Shared Adapter Architecture
All LLM skills delegate provider-specific work to shared adapters defined in webagents/typescript/src/adapters/. Each adapter implements the LLMAdapter interface:
interface LLMAdapter {
provider: string;
mediaSupport: Record<string, 'base64' | 'url'>;
buildRequest(params: AdapterRequestParams): AdapterRequest;
parseStream(response: Response): AsyncGenerator<AdapterChunk>;
}Media Support
Each adapter declares which content modalities it supports and how (base64 inline data vs URL reference). The MediaSkill reads these declarations to automatically convert content to the right format before an LLM call.
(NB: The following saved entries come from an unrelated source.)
-- ==== Sys2Proof/Config.lean ====
section
/-! DEFINITION. The build parameters of an instance (00_scope.md R7; 92_eei_decisions.md, OPEN parameters).
They are arguments of the model: every `State` carries the `Config` it was built with, and no step changes it. -/

namespace Sys2Proof

/-- NUM_SLOTS, 1 to 4 (decision D8). -/
inductive SlotCount where
  | one
  | two
  | three
  | four
deriving DecidableEq, Repr

def SlotCount.toNat : SlotCount → Nat
  | .one => 1
  | .two => 2
  | .three => 3
  | .four => 4

/-- B64_ALPHABET: the alphabet of the codec and of the token (42_codec.md R141, decision D16). -/
inductive B64Alphabet where
  | url
  | std
deriving DecidableEq, Repr

/-- WM_RESET: the contents of work memory after the reset event (70_reset_and_hazards.md R250). -/
inductive WmReset where
  | unwritten
  | zero
  | keep
deriving DecidableEq, Repr

/-- The build parameters. ENTROPY, the one parameter that is consumed, is `State.entropy`; LATENCY is not
observable (93_implementation_defined.md U10). -/
structure Config where
  slotCount : SlotCount
  alphabet : B64Alphabet
  /-- COMPONENT_CMDS_ENABLED (30_encoding.md R85). -/
  componentCmds : Bool
  wmReset : WmReset
deriving DecidableEq, Repr

/-- The defaults of 00_scope.md R7. -/
def Config.default : Config :=
  { slotCount := .four, alphabet := .url, componentCmds := true, wmReset := .unwritten }

def Config.numSlots (c : Config) : Nat := c.slotCount.toNat

end Sys2Proof
end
| Provider | Images | Audio | Documents | Video |
|---|---|---|---|---|
| base64 | base64 | base64 | base64 | |
| OpenAI | url | base64 | — | — |
| Anthropic | base64 | — | base64 | — |
| xAI | url | — | — | — |
| Fireworks | url | — | — | — |
Context Integration
Every skill sets two context fields that other skills (PaymentSkill, MediaSkill) depend on:
_llm_capabilities: Set before the LLM call with model name, pricing rates, and max output tokens. Used by PaymentSkill to lock funds._llm_usage: Set after the LLM call with actual token counts, model used, andis_byokflag. Used by PaymentSkill to settle charges.
// Before call
context.set('_llm_capabilities', {
model: 'gemini-2.5-flash',
pricing: { inputPer1kTokens: 0.00015, outputPer1kTokens: 0.0006 },
maxOutputTokens: 8192,
});
// After call (from streaming done event)
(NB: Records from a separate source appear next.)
-- ==== Sys2Proof/Laws/State.lean ====
section
/-! SUPPORT. What each update of the state does to each field, so that no proof unfolds a record update. -/

namespace Sys2Proof.Machine

variable (s : State)

/-! ### finish -/

@[simp] theorem cfg_finish (e : ErrCode) (r : Bool) : (s.finish e r).cfg = s.cfg := rfl
@[simp] theorem wm_finish (e : ErrCode) (r : Bool) : (s.finish e r).wm = s.wm := rfl
@[simp] theorem slots_finish (e : ErrCode) (r : Bool) : (s.finish e r).slots = s.slots := rfl
@[simp] theorem result_finish (e : ErrCode) (r : Bool) : (s.finish e r).result = r := rfl
@[simp] theorem err_finish (e : ErrCode) (r : Bool) : (s.finish e r).err = e.code := rfl
@[simp] theorem latched_finish (e : ErrCode) (r : Bool) : (s.finish e r).latched = none := rfl
@[simp] theorem entropy_finish (e : ErrCode) (r : Bool) : (s.finish e r).entropy = s.entropy := rfl
@[simp] theorem request_finish (e : ErrCode) (r : Bool) : (s.finish e r).request = s.request := rfl
@[simp] theorem events_finish (e : ErrCode) (r : Bool) : (s.finish e r).events = s.events := rfl
@[simp] theorem readout_finish (e : ErrCode) (r : Bool) : (s.finish e r).readout = s.readout := rfl

/-! ### hold -/

@[simp] theorem cfg_hold (i : Instr) : (s.hold i).cfg = s.cfg := rfl
@[simp] theorem wm_hold (i : Instr) : (s.hold i).wm = s.wm := rfl
@[simp] theorem slots_hold (i : Instr) : (s.hold i).slots = s.slots := rfl
@[simp] theorem result_hold (i : Instr) : (s.hold i).result = false := rfl
@[simp] theorem err_hold (i : Instr) : (s.hold i).err = s.err := rfl
@[simp] theorem latched_hold (i : Instr) : (s.hold i).latched = some i := rfl
@[simp] theorem entropy_hold (i : Instr) : (s.hold i).entropy = s.entropy := rfl
@[simp] theorem request_hold (i : Instr) : (s.hold i).request = s.request := rfl
@[simp] theorem events_hold (i : Instr) : (s.hold i).events = s.events := rfl
@[simp] theorem readout_hold (i : Instr) : (s.hold i).readout = s.readout := rfl

/-! ### writeWm -/

@[simp] theorem cfg_writeWm (a : Nat) (vs : List Byte) : (s.writeWm a vs).cfg = s.cfg := rfl
@[simp] theorem wm_writeWm (a : Nat) (vs : List Byte) : (s.writeWm a vs).wm = s.wm.writeBytes a vs := rfl
@[simp] theorem slots_writeWm (a : Nat) (vs : List Byte) : (s.writeWm a vs).slots = s.slots := rfl
@[simp] theorem result_writeWm (a : Nat) (vs : List Byte) : (s.writeWm a vs).result = s.result := rfl
@[simp] theorem err_writeWm (a : Nat) (vs : List Byte) : (s.writeWm a vs).err = s.err := rfl
@[simp] theorem latched_writeWm (a : Nat) (vs : List Byte) : (s.writeWm a vs).latched = s.latched := rfl
@[simp] theorem entropy_writeWm (a : Nat) (vs : List Byte) : (s.writeWm a vs).entropy = s.entropy := rfl
@[simp] theorem request_writeWm (a : Nat) (vs : List Byte) : (s.writeWm a vs).request = s.request := rfl
@[simp] theorem events_writeWm (a : Nat) (vs : List Byte) : (s.writeWm a vs).events = s.events := rfl
@[simp] theorem readout_writeWm (a : Nat) (vs : List Byte) : (s.writeWm a vs).readout = s.readout := rfl

/-! ### setSlot -/

@[simp] theorem cfg_setSlot (k : Nat) (x : KeySlot) : (s.setSlot k x).cfg = s.cfg := rfl
@[simp] theorem wm_setSlot (k : Nat) (x : KeySlot) : (s.setSlot k x).wm = s.wm := rfl
@[simp] theorem slots_setSlot (k : Nat) (x : KeySlot) : (s.setSlot k x).slots = s.slots.setIfInBounds k x := rfl
@[simp] theorem result_setSlot (k : Nat) (x : KeySlot) : (s.setSlot k x).result = s.result := rfl
@[simp] theorem err_setSlot (k : Nat) (x : KeySlot) : (s.setSlot k x).err = s.err := rfl
@[simp] theorem latched_setSlot (k : Nat) (x : KeySlot) : (s.setSlot k x).latched = s.latched := rfl
@[simp] theorem entropy_setSlot (k : Nat) (x : KeySlot) : (s.setSlot k x).entropy = s.entropy := rfl
@[simp] theorem request_setSlot (k : Nat) (x : KeySlot) : (s.setSlot k x).request = s.request := rfl
@[simp] theorem events_setSlot (k : Nat) (x : KeySlot) : (s.setSlot k x).events = s.events := rfl
@[simp] theorem readout_setSlot (k : Nat) (x : KeySlot) : (s.setSlot k x).readout = s.readout := rfl

/-! ### deliver -/

@[simp] theorem cfg_deliver (v : Word) : (s.deliver v).cfg = s.cfg := rfl
@[simp] theorem wm_deliver (v : Word) : (s.deliver v).wm = s.wm := rfl
@[simp] theorem slots_deliver (v : Word) : (s.deliver v).slots = s.slots := rfl
@[simp] theorem result_deliver (v : Word) : (s.deliver v).result = s.result := rfl
@[simp] theorem err_deliver (v : Word) : (s.deliver v).err = s.err := rfl
@[simp] theorem latched_deliver (v : Word) : (s.deliver v).latched = s.latched := rfl
@[simp] theorem entropy_deliver (v : Word) : (s.deliver v).entropy = s.entropy := rfl
@[simp] theorem request_deliver (v : Word) : (s.deliver v).request = s.request := rfl
@[simp] theorem events_deliver (v : Word) : (s.deliver v).events = s.events := rfl
@[simp] theorem readout_deliver (v : Word) : (s.deliver v).readout = some v := rfl

/-! ### applyReset -/

@[simp] theorem cfg_applyReset : (s.applyReset).cfg = s.cfg := rfl
@[simp] theorem wm_applyReset : (s.applyReset).wm = s.wm.afterReset s.cfg.wmReset := rfl
@[simp] theorem slots_applyReset : (s.applyReset).slots = KeySlots.empty := rfl
@[simp] theorem result_applyReset : (s.applyReset).result = false := rfl
@[simp] theorem err_applyReset : (s.applyReset).err = 0 := rfl
@[simp] theorem latched_applyReset : (s.applyReset).latched = none := rfl
@[simp] theorem entropy_applyReset : (s.applyReset).entropy = s.entropy := rfl
@[simp] theorem request_applyReset : (s.applyReset).request = s.request + 1 := rfl
@[simp] theorem events_applyReset : (s.applyReset).events = s.events := rfl
@[simp] theorem readout_applyReset : (s.applyReset).readout = s.readout := rfl

/-! ### requestAnswered -/

@[simp] theorem cfg_requestAnswered (rest : List EntropyAnswer) : (s.requestAnswered rest).cfg = s.cfg := rfl
@[simp] theorem wm_requestAnswered (rest : List EntropyAnswer) : (s.requestAnswered rest).wm = s.wm := rfl
@[simp] theorem slots_requestAnswered (rest : List EntropyAnswer) : (s.requestAnswered rest).slots = s.slots := rfl
@[simp] theorem result_requestAnswered (rest : List EntropyAnswer) : (s.requestAnswered rest).result = s.result := rfl
@[simp] theorem err_requestAnswered (rest : List EntropyAnswer) : (s.requestAnswered rest).err = s.err := rfl
@[simp] theorem latched_requestAnswered (rest : List EntropyAnswer) :
    (s.requestAnswered rest).latched = s.latched := rfl
@[simp] theorem entropy_requestAnswered (rest : List EntropyAnswer) : (s.requestAnswered rest).entropy = rest := rfl
@[simp] theorem request_requestAnswered (rest : List EntropyAnswer) :
    (s.requestAnswered rest).request = s.request + 1 := rfl
@[simp] theorem events_requestAnswered (rest : List EntropyAnswer) : (s.requestAnswered rest).events = s.events := rfl
@[simp] theorem readout_requestAnswered (rest : List EntropyAnswer) :
    (s.requestAnswered rest).readout = s.readout := rfl

/-! ### withCommand -/

@[simp] theorem cfg_withCommand (w : Word) : (s.withCommand w).cfg = s.cfg := rfl
@[simp] theorem wm_withCommand (w : Word) : (s.withCommand w).wm = s.wm := rfl
@[simp] theorem slots_withCommand (w : Word) : (s.withCommand w).slots = s.slots := rfl
@[simp] theorem result_withCommand (w : Word) : (s.withCommand w).result = s.result := rfl
@[simp] theorem err_withCommand (w : Word) : (s.withCommand w).err = s.err := rfl
@[simp] theorem latched_withCommand (w : Word) : (s.withCommand w).latched = none := rfl
@[simp] theorem entropy_withCommand (w : Word) : (s.withCommand w).entropy = s.entropy := rfl
@[simp] theorem request_withCommand (w : Word) : (s.withCommand w).request = s.request := rfl
@[simp] theorem events_withCommand (w : Word) : (s.withCommand w).events = wr32 cmdOffset w :: s.events := rfl
@[simp] theorem readout_withCommand (w : Word) : (s.withCommand w).readout = s.readout := rfl

/-! ### Slots and flags seen through an update -/

@[simp] theorem slot_finish (e : ErrCode) (r : Bool) (k : Nat) : (s.finish e r).slot k = s.slot k := rfl
@[simp] theorem slot_hold (i : Instr) (k : Nat) : (s.hold i).slot k = s.slot k := rfl
@[simp] theorem slot_writeWm (a : Nat) (vs : List Byte) (k : Nat) : (s.writeWm a vs).slot k = s.slot k := rfl
@[simp] theorem slot_requestAnswered (rest : List EntropyAnswer) (k : Nat) :
    (s.requestAnswered rest).slot k = s.slot k := rfl
@[simp] theorem slot_deliver (v : Word) (k : Nat) : (s.deliver v).slot k = s.slot k := rfl
@[simp] theorem slot_withCommand (w : Word) (k : Nat) : (s.withCommand w).slot k = s.slot k := rfl
@[simp] theorem keyv_finish (e : ErrCode) (r : Bool) (k : Nat) : (s.finish e r).keyv k = s.keyv k := rfl
@[simp] theorem keyv_hold (i : Instr) (k : Nat) : (s.hold i).keyv k = s.keyv k := rfl
@[simp] theorem keyv_writeWm (a : Nat) (vs : List Byte) (k : Nat) : (s.writeWm a vs).keyv k = s.keyv k := rfl
@[simp] theorem keyv_requestAnswered (rest : List EntropyAnswer) (k : Nat) :
    (s.requestAnswered rest).keyv k = s.keyv k := rfl
@[simp] theorem keyv_deliver (v : Word) (k : Nat) : (s.deliver v).keyv k = s.keyv k := rfl
@[simp] theorem keyv_withCommand (w : Word) (k : Nat) : (s.withCommand w).keyv k = s.keyv k := rfl

/-- A record update that leaves the slots alone leaves every slot alone. -/
@[simp] theorem slot_of_same_slots (c : Config) (m : Memory) (r : Bool) (e : BitVec 4) (l : Option Instr)
    (en : List EntropyAnswer) (rq : Nat) (ev : List Event) (ro : Option Word) (k : Nat) :
    (State.mk c m s.slots r e l en rq ev ro).slot k = s.slot k := rfl

@[simp] theorem keyv_of_same_slots (m : Memory) (r : Bool) (e : BitVec 4) (l : Option Instr)
    (en : List EntropyAnswer) (rq : Nat) (ev : List Event) (ro : Option Word) (k : Nat) :
    (State.mk s.cfg m s.slots r e l en rq ev ro).keyv k = s.keyv k := rfl

theorem slot_lt {k : Nat} (h : k < 4) : s.slot k = s.slots[k] := by
  simp [State.slot, List.getD_eq_getElem?_getD, h]

theorem slot_ge {k : Nat} (h : 4 ≤ k) : s.slot k = .empty := by
  simp [State.slot, List.getD_eq_getElem?_getD, h]

/-- Writing a slot changes that slot alone. -/
theorem slot_setSlot (k j : Nat) (x : KeySlot) :
    (s.setSlot k x).slot j = if j = k ∧ k < 4 then x else s.slot j := by
  by_cases hj : j < 4
  · rw [slot_lt _ hj, slot_lt _ hj]
    by_cases h : j = k
    · subst h
      simp [State.setSlot, hj]
    · simp [State.setSlot, h, Ne.symm h]
  · rw [slot_ge _ (by omega), slot_ge _ (by omega), if_neg (by omega)]

@[simp] theorem slot_applyReset (k : Nat) : s.applyReset.slot k = .empty := by
  by_cases h : k < 4
  · rw [slot_lt _ h]
    interval_cases k <;> rfl
  · rw [slot_ge _ (by omega)]

theorem numSlots_le_four (c : Config) : c.numSlots ≤ 4 := by
  unfold Config.numSlots
  cases c.slotCount <;> decide

theorem numSlots_pos (c : Config) : 0 < c.numSlots := by
  unfold Config.numSlots
  cases c.slotCount <;> decide

/-- A command that ends leaves BUSY = 0, a held one leaves BUSY = 1. -/
@[simp] theorem busy_finish (e : ErrCode) (r : Bool) : (s.finish e r).busy = false := rfl

@[simp] theorem busy_hold (i : Instr) : (s.hold i).busy = true := rfl

/-- The verdict of VALIDATE as one update. -/
theorem verdict_eq (ok : Bool) : s.verdict ok = s.finish (if ok then .ok else .tagMismatch) ok := by
  cases ok <;> rfl

end Sys2Proof.Machine
end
context.set('_llm_usage', {
model: 'gemini-2.5-flash',
input_tokens: 1200,
output_tokens: 450,
is_byok: false,
});Developer Usage
When using the Python API directly:
from webagents.agents.skills.core.llm.google.skill import GoogleAISkill
config = {
"model": "gemini-2.5-flash",
"thinking": {
"enabled": True,
"effort": "high"
}
}
skill = GoogleAISkill(config)
response = await skill.chat_completion(messages=[...])Adding a New Provider
- Create an adapter in
webagents/typescript/src/adapters/your-provider.tsimplementingLLMAdapter. - Register it in
webagents/typescript/src/adapters/index.tsviagetAdapter(). - Create a thin skill wrapper in
webagents/typescript/src/skills/llm/your-provider/skill.tsthat callsadapter.buildRequest()andadapter.parseStream(), and sets_llm_capabilities/_llm_usageon the context.
Billing, media resolution, and tool pricing will work automatically through the PaymentSkill and MediaSkill hooks.